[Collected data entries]
#####

-- ==== Sys2Proof/Tests/Slice0.lean ====
section
/-!
SUPPORT. Slice0.lean: tests. A test `test_…` is one command on a small state with the result the spec gives (its rule in the comment);
`wf_…` is the smoke test of WellFormed; `wit_…` shows states and operands that meet the hypotheses of an obligation, clause by
clause, at the ends of their ranges where they have any.
-/

set_option Elab.async false

namespace Sys2Proof.Tests

open Sys2Proof.Machine

/-! ### States -/

/-- A unit in Day: powered, clocks locked, time base running, port services up with a link, the operator key set, J2 and J8 in use. -/
def day : State :=
  { pwr := { st := .day, target := .day, linePresent := true, octActive := 0xFF, bankUv := 10000000, classEvents := 5 }
    clk := { core := .locked 0, oct := Vector.replicate 8 (.locked 0), oscWarm := true }
    tim := { running := true, valid := true }
    encl := { hpres := true, vbus := true }
    boot := { imageApplied := true }
    spi := { running := true }
    usb := { dev := 4 }
    eth := { running := true, link := true, ipv4 := 0x0A000001, mask := 8 }
    tasp := { on := true, key := List.replicate 32 1, keyId := 7 } }

/-- The same in another power state. -/
def inSt (st : PwrSt) : State := { day with pwr := { day.pwr with st := st, target := st } }

/-- Night, and line absent. -/
def night : State := { pwr := { st := .night, target := .night, linePresent := true }, encl := { hpres := true } }

/-- Day at an instant. -/
def dayAt (t : Nat) : State := { day with now := t }

/-- A job of a kind on the octets of a mask, in a slot state. -/
def jobIn (st : JobSt) (kind mask : Nat) : Slot :=
  { st := st, jobNo := 1, source := 1
    desc := { octMask := mask, cls := 0, kind := kind, slotReq := 255, tUs := 0, tolUs := 0, start := 0, trig := 0, policy := 0, tag := 0, list := [0] } }

/-- Day with one job in slot 0. -/
def dayJob (x : Slot) : State := { day with seqr := { slots := vmod (Vector.replicate 16 {}) 0 fun _ => x } }

/-- A state with octet 0, or pin 0, changed. -/
def oct0 (f : OctCh → OctCh) (s : State) : State := modOct 0 f s
def pin0 (f : PinCh → PinCh) (s : State) : State := modPin 0 f s

/-- A state with the scope of a source changed. -/
def scope0 (src : Nat) (f : FltScope → FltScope) (s : State) : State := modScope src 0 f s

/-- The answer of a command, where it is a next state. -/
def after (i : Instr) (s : State) : State := match exec i s with | .next w => w | _ => {}

/-! ### WellFormed: an ill-formed term for each check, which the check refuses -/

theorem wf_register_write : (Instr.registerWrite 0 .core (2 ^ 32) 0).wf = false ∧ (Instr.registerWrite 0 .core (2 ^ 32 - 4) 0).wf = true := by
  decide
theorem wf_rc_read : (Instr.rcRegisterRead 0 .core ⟨(2 ^ 32), []⟩).wf = false := by decide
theorem wf_latched_read : (Instr.latchedGroupLowRead 0 .core (2 ^ 32)).wf = false := by decide
theorem wf_class_events : (Instr.linePowerApplied 0 6).wf = false ∧ (Instr.linePowerApplied 0 5).wf = true := by decide
theorem wf_no_beats : (Instr.arbRequestRaised 0 0 0).wf = false ∧ (Instr.dbgRequest 0 0).wf = false ∧ (Instr.dbgRequest 0 1).wf = true := by
  decide
theorem wf_routine_entry : (Instr.routineOccurrence 0 255).wf = false ∧ (Instr.routineJobSubmit 0 255).wf = false ∧
    (Instr.routineJobSubmit 0 254).wf = true := by decide
theorem wf_array_words : (Instr.timingSetWrite 0 .core 16384 0).wf = false ∧ (Instr.segmentEntryWrite 0 .core 32768 0).wf = false ∧
    (Instr.waveTableWrite 0 .core 4096 0).wf = false ∧ (Instr.waveTableWrite 0 .core 4095 0).wf = true := by decide

/-! ### Witnesses: the register bus and time -/

theorem wit_StepRunsFrontCommand : State.reset.pending = [] := by decide

theorem wit_TimePassing : State.reset.tim.running = false ∧ (day.tim.running = true ∧ day.tim.slew = 0) ∧
    cycleOf (advance 319 day).now = cycleOf day.now ∧ cycleOf (advance 320 day).now ≠ cycleOf day.now := by decide

theorem wit_RegisterAccess : ∀ p ∈ [Port.core, .tasp, .spi, .usb], portUp (advance 0 day) p = true := by decide

theorem wit_RwlRegisterWrite : day.pwr.st = .day ∧ portUp (advance 0 (inSt .evening)) .usb = true ∧ (inSt .evening).pwr.st ≠ .day := by
  decide

theorem wit_WriteWithoutEffect : (3 % 4 ≠ 0 ∧ 0xB00 % 4 = 0 ∧ inSpace 0xB00 = false ∧ inSpace 0xFFC = false ∧ inSpace 0x304000 = false) ∧
    (unused 0x014 = true ∧ unused 0xAFC = true ∧ unused 0x27FC = true ∧ unused 0x538 = true ∧ 0x538 / 256 = 5) ∧
    (∀ p ∈ [Port.core, .tasp, .spi, .usb], portUp (advance 0 night) p = false) ∧ portUp (inSt .maint) .spi = false := by decide

theorem wit_RcReadClears : ∃ b ∈ (bump rgJob 0 8 1 day).evPend, b.reg = rgJob := by decide

theorem wit_LatchedReads : latched day 0x010 = none ∧ latched { day with latch := { serial := some 5 } } 0x010 = some 5 := by decide

/-! ### Witnesses: pins, loads, waves, timing sets, segments -/

/-- A Twilight window on octet 0. -/
def win0 : Win := ⟨0, 1, 0, [], 0, 0⟩

theorem wit_LoadStrobes :
    (octOn day 0 = true ∧ pinsOn day = true ∧ (octAt day 0).lastSrc = 0 ∧ (octAt day 0).win = none ∧ (0x80000019 : Word).getLsbD 31 = true ∧
      25 ≤ fld 0x80000019 0 24 ∧ sameCycle (octAt (dayAt 320) 0).freshAt 320 = false) ∧
    (sameCycle (octAt (oct0 (fun o => { o with lastSrc := 1 }) (dayAt 320)) 0).lastStrobe 320 = false) ∧
    (octAt (oct0 (fun o => { o with win := some win0 }) day) 0).win.isSome = true ∧ (0x7FFFFFFF : Word).getLsbD 31 = false ∧
    ((0x02000019 : Word).getLsbD 25 = true ∧ 0 + max 25 (fld 0x02000019 0 24) * 20480 ≤ 512000 ∧
      511999 < 0 + max 25 (fld 0x02000000 0 24) * 20480) := by decide

theorem canon_day : Canon day := by unfold Canon; decide

theorem wit_WaveTickAndTable :
    let s := oct0 (fun o => { o with ldRun := true }) (dayAt 20480)
    (s.pwr.st = .day ∧ octOn s 0 = true ∧ (octAt s 0).ldRun = true ∧ (octAt s 0).waveAt + 20480 ≤ s.now) ∧
    (20479 < (octAt day 0).waveAt + 20480 ∧ (inSt .evening).pwr.st ≠ .day) ∧
    (octAt day (0 / 512)).ldRun = false ∧ (octAt day (4095 / 512)).ldRun = false ∧ (octAt s (511 / 512)).ldRun = true := by decide

theorem wit_SafeStateAndRelease :
    let s := pin0 (fun p => { p with safe := true }) (dayAt 320)
    ((pinAt (pin0 (fun p => { p with drv := true }) day) 0).drv = true ∧ pinsOn day = true) ∧
    ((pinAt day 63).drv = false ∧ ∀ k < 8, (octAt day k).defReg = false ∧ (octAt day k).defTmr = false) ∧
    (portUp s .core = true ∧ (0x8000 : Word).getLsbD 15 = true ∧ s.pwr.st = .day ∧ (pinAt s 0).safe = true ∧
      sameCycle (pinAt s 0).safeAt s.now = false ∧ (octAt s (0 / 8)).win = none ∧ (stoppedMask s).testBit (0 / 8) = false) ∧
    ((0x7FFF : Word).getLsbD 15 = false ∧ portUp (inSt .evening) .core = true ∧ (inSt .evening).pwr.st ≠ .day) ∧
    ((1 : Word).getLsbD 0 = true ∧ (0xFFFFFFFE : Word).getLsbD 0 = false) := by decide

theorem wit_TimingSetWrites : portUp (advance 0 day) .core = true ∧ (setsInUse day).testBit (16383 / 512) = false ∧
    (setsInUse (dayJob (jobIn .running 0 1))).testBit (511 / 512) = true := by decide

theorem wit_TimingProbe : day.seg.probe = none ∧
    ({ day with seg := { probe := some ⟨31, 0, 320, 0⟩ } } : State).seg.probe = some ⟨31, 0, 320, 0⟩ := by decide

theorem wit_EdgeOrderRules : (TEntry.mk 0 80 160 0 0 64 2 0).fmt = 2 ∧ entryCheck (TEntry.mk 0 80 160 0 0 64 2 0) 320 = none ∧
    (TEntry.mk 0 0 0 0 0 64 6 0).fmt = 6 ∧ entryCheck (TEntry.mk 0 0 0 0 0 64 6 0) 320 = none := by decide

/-- Day with a load of entries 4 094 and 4 095 under way. -/
def loading (t : Nat) : State := { dayAt t with seg := { load := some ⟨4094, 2, false, 0, []⟩ } }

theorem wit_SegmentTable :
    (32767 % 8 = 7 ∧ 32766 % 8 ≠ 7 ∧ entryInUse day (32766 / 8) = false) ∧
    (0 % 8 ≠ 7 ∧ entryInUse (dayJob (jobIn .armed 0 1)) (0 / 8) = true) ∧ day.seg.load = none ∧
    ((loading 10240).seg.load = some ⟨4094, 2, false, 0, []⟩ ∧ 0 + 2 * 5120 ≤ (loading 10240).now ∧ (loading 10239).now < 0 + 2 * 5120) := by
  decide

#####

→ Instructions to follow
Look above for the line with "theorem wit_RcReadClears : ∃" and the line with "(20479 < (octAt"; transcribe both and all lines in between, exactly, and nothing else.

→ Final answer
theorem wit_RcReadClears : ∃ b ∈ (bump rgJob 0 8 1 day).evPend, b.reg = rgJob := by decide

theorem wit_LatchedReads : latched day 0x010 = none ∧ latched { day with latch := { serial := some 5 } } 0x010 = some 5 := by decide

/-! ### Witnesses: pins, loads, waves, timing sets, segments -/

/-- A Twilight window on octet 0. -/
def win0 : Win := ⟨0, 1, 0, [], 0, 0⟩

theorem wit_LoadStrobes :
    (octOn day 0 = true ∧ pinsOn day = true ∧ (octAt day 0).lastSrc = 0 ∧ (octAt day 0).win = none ∧ (0x80000019 : Word).getLsbD 31 = true ∧
      25 ≤ fld 0x80000019 0 24 ∧ sameCycle (octAt (dayAt 320) 0).freshAt 320 = false) ∧
    (sameCycle (octAt (oct0 (fun o => { o with lastSrc := 1 }) (dayAt 320)) 0).lastStrobe 320 = false) ∧
    (octAt (oct0 (fun o => { o with win := some win0 }) day) 0).win.isSome = true ∧ (0x7FFFFFFF : Word).getLsbD 31 = false ∧
    ((0x02000019 : Word).getLsbD 25 = true ∧ 0 + max 25 (fld 0x02000019 0 24) * 20480 ≤ 512000 ∧
      511999 < 0 + max 25 (fld 0x02000000 0 24) * 20480) := by decide

theorem canon_day : Canon day := by unfold Canon; decide

theorem wit_WaveTickAndTable :
    let s := oct0 (fun o => { o with ldRun := true }) (dayAt 20480)
    (s.pwr.st = .day ∧ octOn s 0 = true ∧ (octAt s 0).ldRun = true ∧ (octAt s 0).waveAt + 20480 ≤ s.now) ∧
    (20479 < (octAt day 0).waveAt + 20480 ∧ (inSt .evening).pwr.st ≠ .day) ∧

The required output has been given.